# next year ferry bookings



## sallym (Jun 11, 2007)

Hi,

I have just been trying to look for cross channel ferries for next year, but SeaFrance say they have no availability. Is it more likely that they haven't fixed their schedules or that we are trying to book too far in advance?
After this wet UK summer, surely we are not the only ones keen to plan for some sunshine next year...


----------



## Zebedee (Oct 3, 2007)

sallym said:


> Hi,
> 
> I have just been trying to look for cross channel ferries for next year, but SeaFrance say they have no availability. Is it more likely that they haven't fixed their schedules or that we are trying to book too far in advance?
> After this wet UK summer, surely we are not the only ones keen to plan for some sunshine next year...


Too far in advance Sally.

I think they are all the same. Not sure when they open up for next year, but it shouldn't be too long.

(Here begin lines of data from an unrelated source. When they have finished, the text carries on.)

-- ==== Sys2Proof/Machine/Command.lean ====
section
/-! DEFINITION. Copy commands (R252 to R256): fields, limits, addresses of elements, and the ranges that the range checker
keeps (R233, R241, R259). -/

namespace Sys2Proof.Machine

/-- A dimension: extent and signed strides (R254). -/
structure Dim where
  ext : Nat
  ss : Int
  ds : Int
  rsvd : Nat
  deriving DecidableEq, Repr, Inhabited

/-- The fields of a command block. -/
structure Cmd where
  op : Nat
  ord : Nat
  tps : Nat
  qb : Nat
  ssp : Nat
  dsp : Nat
  sty : Nat
  dty : Nat
  cnv : Nat
  rnd : Nat
  peer : Nat
  pkg : Nat
  sadr : Nat
  dadr : Nat
  dims : List Dim
  gix : Nat
  xadr : Nat
  stw : Nat
  rsvd : Bool
  deriving DecidableEq, Repr, Inhabited

def Cmd.of (b : List Byte) : Cmd where
  op := numAt b 0 1
  ord := numAt b 1 1
  tps := numAt b 2 1
  qb := numAt b 3 1
  ssp := numAt b 4 1
  dsp := numAt b 5 1
  sty := numAt b 6 1
  dty := numAt b 7 1
  cnv := numAt b 8 1
  rnd := numAt b 9 1
  peer := numAt b 10 1
  pkg := numAt b 12 2
  sadr := numAt b 0x10 8
  dadr := numAt b 0x18 8
  dims := (List.range 4).map (fun k =>
    ⟨numAt b (0x20 + 16 * k) 4, signed 32 (numAt b (0x24 + 16 * k) 4), signed 32 (numAt b (0x28 + 16 * k) 4),
      numAt b (0x2C + 16 * k) 4⟩)
  gix := numAt b 0x60 8
  xadr := numAt b 0x68 8
  stw := numAt b 0x70 2
  rsvd := numAt b 11 1 != 0 || numAt b 14 2 != 0 || numAt b 0x72 14 != 0

def Cmd.dim (m : Cmd) (i : Nat) : Dim := m.dims.getD i ⟨1, 0, 0, 0⟩
def Cmd.ext (m : Cmd) (i : Nat) : Nat := (m.dim i).ext
/-- The element count. -/
def Cmd.count (m : Cmd) : Nat := m.ext 0 * m.ext 1 * m.ext 2 * m.ext 3
def Cmd.fill (m : Cmd) : Bool := m.op == 1
def Cmd.acq (m : Cmd) : Bool := m.ord.testBit 0
def Cmd.rel (m : Cmd) : Bool := m.ord.testBit 1
def Cmd.rm (m : Cmd) : RMode := RMode.ofCode (BitVec.ofNat 3 m.rnd)
def Cmd.sat (m : Cmd) : Bool := m.rnd.testBit 3

/-- Bytes of an element of a type (R49); 0 for a block code. -/
def elemSize (t : Nat) : Nat := if t ≤ 12 then codeBits (BitVec.ofNat 5 t) / 8 else 0
def isBlock (t : Nat) : Bool := 13 ≤ t && t ≤ 30
def isFloat3 (t : Nat) : Bool := 8 ≤ t && t ≤ 10
/-- m of a block code. -/
def mOf (t : Nat) : Nat := blockWidth (BitVec.ofNat 5 t)
def halfCode (t : Nat) : Bool := blockHalf (BitVec.ofNat 5 t)
/-- The codes of element conversion (R256). -/
def cnv1Type (t : Nat) : Bool := t ≤ 12 && t != 3 && t != 7

/-- The source is packed BFP: mantissas at SADR, exponents at XADR (R66, R256). -/
def Cmd.packedIn (m : Cmd) : Bool := m.cnv == 5 || (m.cnv == 3 && isBlock m.sty)
/-- XADR is used. -/
def Cmd.usesX (m : Cmd) : Bool := m.packedIn || m.cnv == 4

/-- Bytes of an element, or of a plane row, on each side. -/
def Cmd.srcSize (m : Cmd) : Nat := elemSize m.sty
def Cmd.dstSize (m : Cmd) : Nat := if m.cnv = 2 then 4 + 16 * mOf m.dty else elemSize m.dty

/-- The bytes that a block's mantissas occupy in packed layout, and the m that counts. -/
def Cmd.packM (m : Cmd) : Nat := if m.packedIn then mOf m.sty else mOf m.dty

/-- The stride of dimension 0 in bytes. -/
def Cmd.s0 (m : Cmd) : Int := if (m.dim 0).ss = 0 then m.srcSize else (m.dim 0).ss
def Cmd.d0 (m : Cmd) : Int := if m.cnv = 2 then 0 else if (m.dim 0).ds = 0 then m.dstSize else (m.dim 0).ds

/-! ## The checks of R265 -/

/-- The spaces that each queue accepts (R253). -/
def srcSpace (store : Bool) (n : Nat) : Bool := if store then n == 0 || n == 6 else n == 0 || (2 ≤ n && n ≤ 5)
def dstSpace (store : Bool) (n : Nat) : Bool := if store then 2 ≤ n && n ≤ 5 else n == 0 || n == 1 || n == 6

/-- PKG holds what its side allows. -/
def Cmd.pkgOk (m : Cmd) : Bool :=
  if m.ssp = 4 ∨ m.dsp = 4 then m.pkg < 2048 else if m.ssp = 5 ∨ m.dsp = 5 then m.pkg < 2 else m.pkg == 0

/-- Types and strides of a conversion (R254, R256). -/
def Cmd.convOk (m : Cmd) : Bool :=
  let srcBlk := isFloat3 m.sty
  let flatD := m.dims.all (fun d => d.ds == 0)
  let flatS := m.dims.all (fun d => d.ss == 0)
  match m.cnv with
  | 0 => m.sty == m.dty && m.sty ≤ 12
  | 1 => cnv1Type m.sty && cnv1Type m.dty
  | 2 => srcBlk && isBlock m.dty && m.ext 0 == 128 && (m.dim 0).ds == 0 && m.dadr % 4 == 0 &&
      (m.dims.drop 1).all (fun d => d.ds % 4 == 0 &&
        (if d.ds = 0 then d.ext == 1 else decide (((4 + 16 * mOf m.dty : Nat) : Int) ≤ d.ds)))
  | 3 => (srcBlk || (m.sty == m.dty && flatS)) && 13 ≤ m.dty && m.dty ≤ 22 && m.dsp == 1 && m.ext 0 == 128 && m.ext 1 == 128 &&
      m.ext 2 == 1 && m.ext 3 == 1 && m.dadr % 256 == 0 && flatD
  | 4 => srcBlk && isBlock m.dty && m.ext 0 % 32 == 0 && flatD
  | 5 => isBlock m.sty && isFloat3 m.dty && m.ext 0 % 32 == 0 && flatS
  | _ => false

/-- Every element of a side is aligned to its size (R254); the stride of a dimension of one element moves none. An indexed dimension
moves its elements whatever its extent. -/
def alignedSide (base : Nat) (size : Nat) (indexed : Bool) (strides : List (Nat × Int)) : Bool :=
  base % size == 0 &&
    strides.zipIdx.all (fun (d, i) => (d.1 == 1 && !(indexed && i == 1)) || d.2 % (size : Int) == 0)

/-- Both sides are aligned, as far as their elements have a size. -/
def Cmd.aligned (m : Cmd) : Bool :=
  (m.fill || m.ssp == 6 || m.packedIn || alignedSide m.sadr m.srcSize (m.op == 2) (m.dims.map (fun d => (d.ext, d.ss)))) &&
    (m.dsp == 6 || (2 ≤ m.cnv && m.cnv ≤ 4) || alignedSide m.dadr m.dstSize (m.op == 3) (m.dims.map (fun d => (d.ext, d.ds))))

/-- The whole-row rule of the W buffer (R254); an element of a block code has m bits (R49). -/
def Cmd.wideRows (m : Cmd) : Bool :=
  let bits := if isBlock m.dty then mOf m.dty else 8 * m.dstSize
  m.dsp != 1 || m.cnv == 3 || 32 ≤ bits ||
    ((isBlock m.dty || m.d0 == m.dstSize) && m.dadr % 32 == 0 && m.ext 0 * bits % 256 == 0 &&
      (m.dims.drop 1).all (fun d => d.ds % 32 == 0))

/-- Step 3 of R265: every field lies within R252 to R256 and is accepted by the queue and the operations of the
instruction. -/
def Cmd.ok (m : Cmd) (store : Bool) (ops : List Nat) : Bool :=
  ops.contains m.op && m.ord < 16 && (m.acq || m.rel || m.ord < 4) && m.tps ≤ 1 && m.qb / 16 % 8 == 0 &&
    srcSpace store m.ssp && dstSpace store m.dsp && (!m.fill || (m.ssp == 0 && m.cnv ≤ 1)) &&
    (m.qb.testBit 7 == (m.ssp == 6 || m.dsp == 6)) && m.rnd < 16 && m.rnd % 8 ≤ 3 && m.peer < 128 && m.pkgOk && !m.rsvd &&
    m.dims.all (fun d => 1 ≤ d.ext && d.ext ≤ 2 ^ 24 && d.rsvd == 0) && m.count ≤ 2 ^ 32 &&
    (if 2 ≤ m.op then m.gix % 4 == 0 else m.gix == 0) && (m.usesX || m.xadr == 0) && (m.stw == 0xFFFF || m.stw % 16 == 0) &&
    (m.ssp != 6 || (m.sadr == 0 && m.cnv ≤ 1)) && (m.dsp != 6 || (m.dadr == 0 && m.cnv ≤ 1)) &&
    m.convOk && m.aligned && m.wideRows

/-! ## Addresses (R254, R255) -/

/-- The coordinates of element `n` in transfer order. -/
def Cmd.coord (m : Cmd) (n i : Nat) : Nat :=
  match i with
  | 0 => n % m.ext 0
  | 1 => n / m.ext 0 % m.ext 1
  | 2 => n / (m.ext 0 * m.ext 1) % m.ext 2
  | _ => n / (m.ext 0 * m.ext 1 * m.ext 2)

/-- The coordinate of dimension 1 as a side counts it: the index, on the indexed side. -/
def Cmd.row (m : Cmd) (idx : List W32) (src : Bool) (n : Nat) : Nat :=
  if (src ∧ m.op = 2) ∨ (!src ∧ m.op = 3) then (idx.getD (m.coord n 1) 0).toNat else m.coord n 1

/-- The address of element `n` on a side. -/
def Cmd.at (m : Cmd) (idx : List W32) (src : Bool) (n : Nat) : Int :=
  let st := fun i => if src then (m.dim i).ss else (m.dim i).ds
  (if src then (m.sadr : Int) + m.coord n 0 * m.s0 else (m.dadr : Int) + m.coord n 0 * m.d0) +
    m.row idx src n * st 1 + m.coord n 2 * st 2 + m.coord n 3 * st 3

/-- Elements that move together: what one q-register entry holds, a row, a block, or one element. -/
def Cmd.unit (m : Cmd) : Nat :=
  if m.ssp = 6 then 256 / m.srcSize else if m.dsp = 6 then 256 / m.dstSize
  else if m.cnv = 2 ∨ m.cnv = 3 then 128 else if m.cnv = 4 ∨ m.cnv = 5 then 32 else 1

/-- The source bytes of the unit that begins at element `n`: address and length. -/
def Cmd.srcPieces (m : Cmd) (idx : List W32) (n : Nat) : List (Int × Nat) :=
  if m.fill then []
  else if m.packedIn then
    [((m.sadr : Int) + 4 * m.packM * (n / 32), 4 * m.packM * (m.unit / 32)), ((m.xadr : Int) + n / 32, m.unit / 32)]
  else (List.range m.unit).map (fun i => (m.at idx true (n + i), m.srcSize))

/-- Elements that one destination piece holds: a plane row, a tile column, a block, or one. -/
def Cmd.grain (m : Cmd) : Nat := if m.cnv = 2 ∨ m.cnv = 3 then 128 else if m.cnv = 4 then 32 else 1

/-- The destination bytes of the grain that begins at element `n`. -/
def Cmd.dstAt (m : Cmd) (idx : List W32) (n : Nat) : List (Int × Nat) :=
  if m.cnv = 3 then
    [((m.dadr : Int) + 4 * (n / 128), 4), ((m.dadr : Int) + 512 + 16 * mOf m.dty * (n / 128), 16 * mOf m.dty)]
  else if m.cnv = 4 then
    [((m.dadr : Int) + 4 * m.packM * (n / 32), 4 * m.packM), ((m.xadr : Int) + n / 32, 1)]
  else [(m.at idx false n, m.dstSize)]

/-- The destination bytes of the unit. -/
def Cmd.dstPieces (m : Cmd) (idx : List W32) (n : Nat) : List (Int × Nat) :=
  (List.range (m.unit / m.grain)).flatMap (fun i => m.dstAt idx (n + m.grain * i))

/-! ## Conversion (R256) -/

/-- The value of the bytes of one float element. -/
def floatOf (t : Nat) (b : List Byte) : FVal :=
  match fmtOfCode (BitVec.ofNat 5 t) with
  | some f => f.unpack (natOfBytes b)
  | none => .zero false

It might be worth waiting though if you are pplanning to travel mid or late year, as there are often bargains to be had in Jan/Feb.

Hope this helps


----------



## ActiveCampers (Jun 17, 2005)

Or consider a frequent traveller seafrance ticket - guarenteed to get on with no booking - just give them the date of the first crossing.
£65 return if you buy 3 returnes for 12 months. Link on my tips page (IIRC! lol!)


----------